New evidence or witnesses can therefore be introduced in the appeal in order to influence the factual situation. In contrast to the appeal on points of law, which is limited to errors of law, here the entire facts of the case are reopened become. Appeal proceedings typically come before the regional court or the higher regional court, depending on the court that issued the original judgment.

A prominent example of appeal proceedings is the case of former manager Klaus Zumwinkel, who was convicted of tax evasion. Following the verdict at first instance, the case was appealed, with the court of appeal reassessing both the evidence and the legal aspects.

The audit: checking the legal assessment

The Revision criminal law differs fundamentally from an appeal, as it does not aim to review the content of the judgment or on the basis of new facts; instead, the appeal procedure focuses exclusively on errors of law. It examines whether the court applied the law correctly and whether the proceedings were conducted properly. New evidence or witness statements play no role in the appeal proceedings.

The appeal will be heard by higher instances such as the Federal Court of Justice (BGH) or the Higher Regional Court. The original judgment is only reviewed for its legality. A frequently used ground for appeal is a procedural error, for example the disregard of procedural rules or the incorrect interpretation of laws.

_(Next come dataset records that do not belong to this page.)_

/-- For a PLAN_LOAD that a ring offers: a failed read ends it with DMA_ERROR; slots of 4,096 and more are refused RANGE, taken
ones, outside P0 and in RETURNED, STATE; an image that breaks a rule is refused IMAGE at its offset; a sound image whose
resources are free stands in its slot with BASE 0 and no instance, and the command succeeds; one that cannot fit even after
the present unloads ends INSUFFICIENT and changes nothing else. QUEUED_PLAN_LOAD installs the head of the queue exactly when
it fits, while the firmware runs. The order of the causes RANGE, STATE, CLASS, IMAGE, OWN_EID, BUFFER is the model's (log 52).
PLAN_UNLOAD withdraws a queued load, refuses an empty slot STATE and marks a plan. PLAN_UNLOAD_COMPLETE of a marked plan with
no open instance leaves the slot and its streams free and completes with the count of aborted instances; with an open one, or
without the firmware, nothing changes. (R158, R159, R160, R161, R183, R315, R332, R427) -/
def Obligations.PlansAreLoadedAndUnloaded : Prop :=
  (∀ (c : CmdRing) (g : Fetched) (s : State),
    let d := g.bytes
    let t := s.started c g
    let ref := cmdName c g
    let slot := leAt d 8 2
    (s.offers c g 0x10 → exec (.planLoad c none) s = .next (t.dmaError ref (leAt d 16 8)) ∧
      ∀ bytes,
        let b := padTo (max 128 (min (leAt bytes 8 4) (2 ^ 20))) bytes
        let img := readImage b
        let fault := imageFault b (s.rf .portTcmap [leAt b 30 1 % 4] 0 16)
        (4096 ≤ slot → exec (.planLoad c (some bytes)) s = .next (t.refuse ref .range 0)) ∧
        (slot < 4096 → (s.plan slot).isSome = true ∨ (∃ x ∈ s.loadQ, x.slot = slot) ∨ s.pwr.state ≠ 0 ∨ s.sec.lcState = 3 →
          exec (.planLoad c (some bytes)) s = .next (t.refuse ref .state 0)) ∧
        (slot < 4096 → s.plan slot = none → (∀ x ∈ s.loadQ, x.slot ≠ slot) → s.pwr.state = 0 → s.sec.lcState ≠ 3 →
          (leAt b 22 1 = 2 → s.smallClass = true → exec (.planLoad c (some bytes)) s = .next (t.refuse ref .cls 0)) ∧
          (s.smallClass = false → (∀ o, fault = some o → exec (.planLoad c (some bytes)) s = .next (t.refuse ref .image o)) ∧
            (fault = none → s.namesOwn img = true → exec (.planLoad c (some bytes)) s = .next (t.refuse ref .ownEid 0)) ∧
            (fault = none → s.namesOwn img = false → leAt d 32 4 < img.ctxDepth * slotBytes img →
              exec (.planLoad c (some bytes)) s = .next (t.refuse ref .buffer 0)) ∧
            (fault = none → s.namesOwn img = false → img.ctxDepth * slotBytes img ≤ leAt d 32 4 →
              (∀ q ∈ planQuads img, s.quadStill q = false) →
              (s.planFits img = true → ∃ u : State, exec (.planLoad c (some bytes)) s = .next (u.succeed ref) ∧
                ∃ p, u.plan slot = some p ∧ p.img = img ∧ p.base = 0 ∧ p.insts = [] ∧ p.outBuf = leAt d 24 8 ∧
                  ∀ j, j ≠ slot → u.plan j = s.plan j) ∧
              (s.planFits img = false → s.planWillFit img = false →
                exec (.planLoad c (some bytes)) s = .next (t.complete ref .insufficient [])))))) ∧
    (s.offers c g 0x11 → slot < 4096 → leAt d 10 1 ≤ 1 →
      (∀ x, s.loadQ.find? (fun x => x.slot = slot) = some x → exec (.planUnload c) s =
        .next ((State.refuse { t with loadQ := s.loadQ.filter fun x => decide (x.slot ≠ slot) } x.cmd .state 0).complete ref .success
          (leBytes 4 0))) ∧
      ((∀ x ∈ s.loadQ, x.slot ≠ slot) → s.plan slot = none → exec (.planUnload c) s = .next (t.refuse ref .state 0)) ∧
      (∀ p, (∀ x ∈ s.loadQ, x.slot ≠ slot) → s.plan slot = some p → p.unload = none → leAt d 10 1 = 0 → exec (.planUnload c) s =
        .next (t.updPlan slot fun p => { p with unload := some (false, ref), aborted := 0, cut := [] })))) ∧
  ∀ s : State, s.live = true →
    (s.loadQ = [] ∨ s.hif.fwReady = false → exec .queuedPlanLoad s = .next s) ∧
    (∀ x r, s.loadQ = x :: r →
      (s.planFits x.img = false → exec .queuedPlanLoad s = .next s) ∧
      (s.planFits x.img = true → s.hif.fwReady = true → (∀ q ∈ planQuads x.img, s.quadDown q = false) → ∃ u : State,
        exec .queuedPlanLoad s = .next (u.succeed x.cmd) ∧ u.loadQ = r ∧ ∃ p, u.plan x.slot = some p ∧ p.img = x.img ∧ p.insts = [])) ∧
    ∀ (sl : PlanSlot) (p : Plan), s.plan sl.toNat = some p →
      (p.unload = none → exec (.planUnloadComplete sl) s = .next s) ∧
      (∀ m ref, p.unload = some (m, ref) →
        (p.insts.any isOpen = true → exec (.planUnloadComplete sl) s = .next s) ∧
        (s.hif.fwReady = false → exec (.planUnloadComplete sl) s = .next s) ∧
        (p.insts.any isOpen = false → s.hif.fwReady = true → ∃ u : State,
          exec (.planUnloadComplete sl) s = .next (u.complete ref .success (leBytes 4 p.aborted)) ∧ u.plan sl.toNat = none ∧
          (∀ k ∈ u.kstreams, k.2.slot ≠ sl.toNat) ∧ ∀ j, j ≠ sl.toNat → u.plan j = s.plan j))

A well-known case that went all the way to the Federal Court of Justice was the case of Jörg Kachelmann. Following an acquittal for rape, the public prosecutor's office lodged an appeal to review the verdict for legal errors. However, the Federal Court of Justice confirmed the acquittal, ruling that the lower court's decision was in accordance with the law.

The retrial: new evidence, new proceedings

The retrial is a special form of judicial review that is only permitted under strict conditions. It serves to correct judgments if new facts or evidence subsequently come to light that would have influenced the original judgment. A retrial is therefore out of the question if only the interpretation of the law or the assessment of the facts is in doubt. There must be serious new findings that were not available at the time of the original trial.

An example of such a resumption case is The Gustl Mollath trial. Mollath was committed to a psychiatric ward for several years until new evidence and investigation results forced a retrial, which ultimately led to his release.

Differences and similarities

Although the aim of appeal, revision and retrial is to review court proceedings for errors, they differ significantly in their requirements and scope of application.

  • AppealThis involves a re-examination of both the facts and the application of the law. New evidence can be introduced and the entire proceedings are renegotiated.
  • RevisionThe appeal focuses exclusively on errors of law. It is a question of whether the court has applied the law correctly and whether procedural rules have been observed. New facts do not play a role.
  • ResumptionThis procedure is used if new evidence subsequently emerges that could significantly influence the verdict. This is an exception that only applies in the case of serious new findings.